The Green Road is a little gem of a novel, managing to be entertaining as well as crafted, with engaging characters, all of whom belong to the same family: the Madigans from County Clare. They all converge on the family home one Christmas because their mother, Rosaleen, has decided to sell the old house, a decision that throws them into a chaos of emotions.
Before all that happens, though, we are treated to the individual stories of Rosaleen and her four children. Dan upsets his mother at the beginning when he decides to become a priest. Years later he's in New York, living with his old girlfriend from home, while dabbling in the gay scene. Enright's perspective on New York in 1991 and the terrible shadow of AIDS is told through the eyes of Greg, HIV positive and lamenting the friends he has lost. The tone is pitch perfect, vivid and moving.
And suddenly it's Constance, the older daughter, still living near her mother with a family of her own. Her scattered thoughts as she waits for a mammogram appointment fill in the details of her life and her concerns for her mother and the difficulties around their relationship. For Rosaleen isn't easy. She's deprecating and demanding at the same time - no wonder her children have almost all deserted her.
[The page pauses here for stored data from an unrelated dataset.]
-- ==== Sys2Proof/Machine/Map.lean ====
section
/-! DEFINITION. Chapter 6: the map and the chunk table, pages shared with snapshots, and the update log whose records
change them. -/

namespace Sys2Proof.Machine

/-! ### Parts of the state -/

/-- Change the read path's part. -/
def State.modRead (s : State) (f : ReadSt → ReadSt) : State := { s with read := f s.read }

/-- Change the write path's part. -/
def State.modWrite (s : State) (f : WriteSt → WriteSt) : State := { s with write := f s.write }

/-- Change the vat tables. -/
def State.modVat (s : State) (f : VatSt → VatSt) : State := { s with vat := f s.vat }

/-- Change the flash-translation part. -/
def State.modFtl (s : State) (f : FtlSt → FtlSt) : State := { s with ftl := f s.ftl }

/-- Change the media part. -/
def State.modMedia (s : State) (f : MediaSt → MediaSt) : State := { s with media := f s.media }

/-- Change the pair's part. -/
def State.modPair (s : State) (f : PairSt → PairSt) : State := { s with pair := f s.pair }

/-! ### Map pages (R257, R261, Table 6.6) -/

/-- The space of a snapshot. -/
def snapSpace (sn : Nat) : Nat := 65536 + sn

/-- The key of page `p` of a map space. -/
def mapKey (space p : Nat) : Nat := space * 2 ^ 29 + p

/-- The page of an LBA. -/
def lbaPage (lba : Nat) : Nat := lba / 512

/-- The home side of a map page: bit 0 of LBA >> 16 (Table 6.1). -/
def mapHome (key : Nat) : Nat := key % 2 ^ 29 / 128 % 2

/-- The key of the chunk-table page of a chunk: side and page number (Table 6.1). -/
def ctbKey (cid : Nat) : Nat := cid / 512 * 2 + cid % 2

/-- The home side of a chunk-table page. -/
def ctbHome (key : Nat) : Nat := key % 2

/-- The snapshots of a volume, oldest first. -/
def State.snapsOf (s : State) (v : Nat) : List (Nat × Snap) :=
  sortBy (fun p => p.2.beat) (s.vat.snaps.filter (fun p => p.2.vol == v))

/-- A space has a page of its own. -/
def State.ownPage (s : State) (space p : Nat) : Bool := AL.has (mapKey space p) s.read.map

/-- The key of the page by which page `p` of a space resolves, by Table 6.6; none where the page is absent. -/
def State.resolvePage (s : State) : Nat → Nat → Nat → Option Nat
  | 0, _, _ => none
  | n + 1, space, p =>
    if s.ownPage space p then some (mapKey space p)
    else if space < 65536 then
      match (AL.get space s.vat.vols).bind (·.origin) with
      | some sn => s.resolvePage n (snapSpace sn) p
      | none => none
    else
      match AL.get (space - 65536) s.vat.snaps with
      | none => none
      | some sp =>
        match (s.snapsOf sp.vol).find? (fun q => decide (sp.beat < q.2.beat) && s.ownPage (snapSpace q.1) p) with
        | some q => some (mapKey (snapSpace q.1) p)
        | none => s.resolvePage n sp.vol p

/-- Steps within which every page resolves: a clone takes two for each snapshot that it passes. -/
def State.spaceDepth (s : State) : Nat := 2 * s.vat.snaps.length + 2

/-- The page by which page `p` of a space resolves. -/
def State.spacePage (s : State) (space p : Nat) : Option Nat := s.resolvePage s.spaceDepth space p

/-- The page by which a volume's page resolves. -/
def State.volPage (s : State) (v p : Nat) : Option Nat := s.spacePage v p

/-- The spaces that the resolution of page `p` of a space passes through, with the one that has the page (Table 6.6). -/
def State.spaceWalk (s : State) : Nat → Nat → Nat → List Nat
  | 0, _, _ => []
  | n + 1, space, p =>
    space :: (if s.ownPage space p then [] else
      if space < 65536 then
        match (AL.get space s.vat.vols).bind (·.origin) with
        | some sn => s.spaceWalk n (snapSpace sn) p
        | none => []
      else
        match AL.get (space - 65536) s.vat.snaps with
        | none => []
        | some sp =>
          let newer := (s.snapsOf sp.vol).filter (fun q => decide (sp.beat < q.2.beat))
          let gone := newer.takeWhile (fun q => !s.ownPage (snapSpace q.1) p)
          gone.map (fun q => snapSpace q.1) ++ (match newer.drop gone.length with
            | q :: _ => [snapSpace q.1]
            | [] => s.spaceWalk n sp.vol p))

/-- Another space resolves through a page (R262, R268). -/
def State.otherNeeds (s : State) (key : Nat) : Bool :=
  ((s.vat.vols.map (·.1)) ++ (s.vat.snaps.map (fun q => snapSpace q.1))).any (fun sp =>
    sp != key / 2 ^ 29 && s.spacePage sp (key % 2 ^ 29) == some key)

/-- The entries of a page by its key. -/
def State.pageAt (s : State) (key : Nat) : MapPage := AL.getD key {} s.read.map

/-- The map entry of a block of a volume (R106, R257). -/
def State.mapEnt (s : State) (v lba : Nat) : MapEnt :=
  match s.volPage v (lbaPage lba) with
  | some k => AL.getD (lba % 512) {} (s.pageAt k).ents
  | none => {}

/-- An entry names a chunk of this array: Z, U and F clear. -/
def MapEnt.named (e : MapEnt) : Bool := !e.z && !e.u && !e.f

/-- Put an entry on a page; a deallocated entry is not listed. -/
def MapPage.put (g : MapPage) (i : Nat) (e : MapEnt) : MapPage :=
  { g with ents := if e = {} then AL.del i g.ents else AL.put i e g.ents }

/-! ### The chunk table -/

/-- The chunk-table entry of a chunk; a free one where none is listed (R254). -/
def State.ctbEnt (s : State) (cid : Nat) : CtbEnt := AL.getD cid {} (if 2 ^ 52 ≤ cid then s.read.foreign else s.read.ctb)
After Constance, we are swept to Mali where Emmet, Rosaleen's younger son, works with an aid organisation, living with his girlfriend, Alice. He loves Alice but finds it difficult to show this. Emmet has an offhand manner which helps him deal with the horrors of his surroundings, but it doesn't help his relationship. His younger sister, Hanna, an actress in Dublin, is quite the opposite, full of temper and passion - as a child she had a tendency to burst into tears over anything; now as an adult she is inclined to drink.
They are a family of contrasts and they bounce off each other wonderfully when they all come together, bound by the awkwardness of dealing with their mother. Sneaking in is the story of Rosaleen's devotion to her late husband, Pat Madigan, a humble farmer and socially beneath her.
The novel sets the scene for a potent mixture of tense emotions and discord, as well as concern and reconciliation in the family's last Christmas together in the old house. There is a load of humour too - I loved Constance's endless return trips to the supermarket and her outburst when it is revealed that she has forgotten to buy coffee grounds.
It's so very real but magical none the less. This is because of Enright's wonderful writing. I shouldn't be surprised, she's a Booker winner after all and this book was also long-listed and Costa nominee to boot, and deservedly so. Enright could make a grocery list interesting.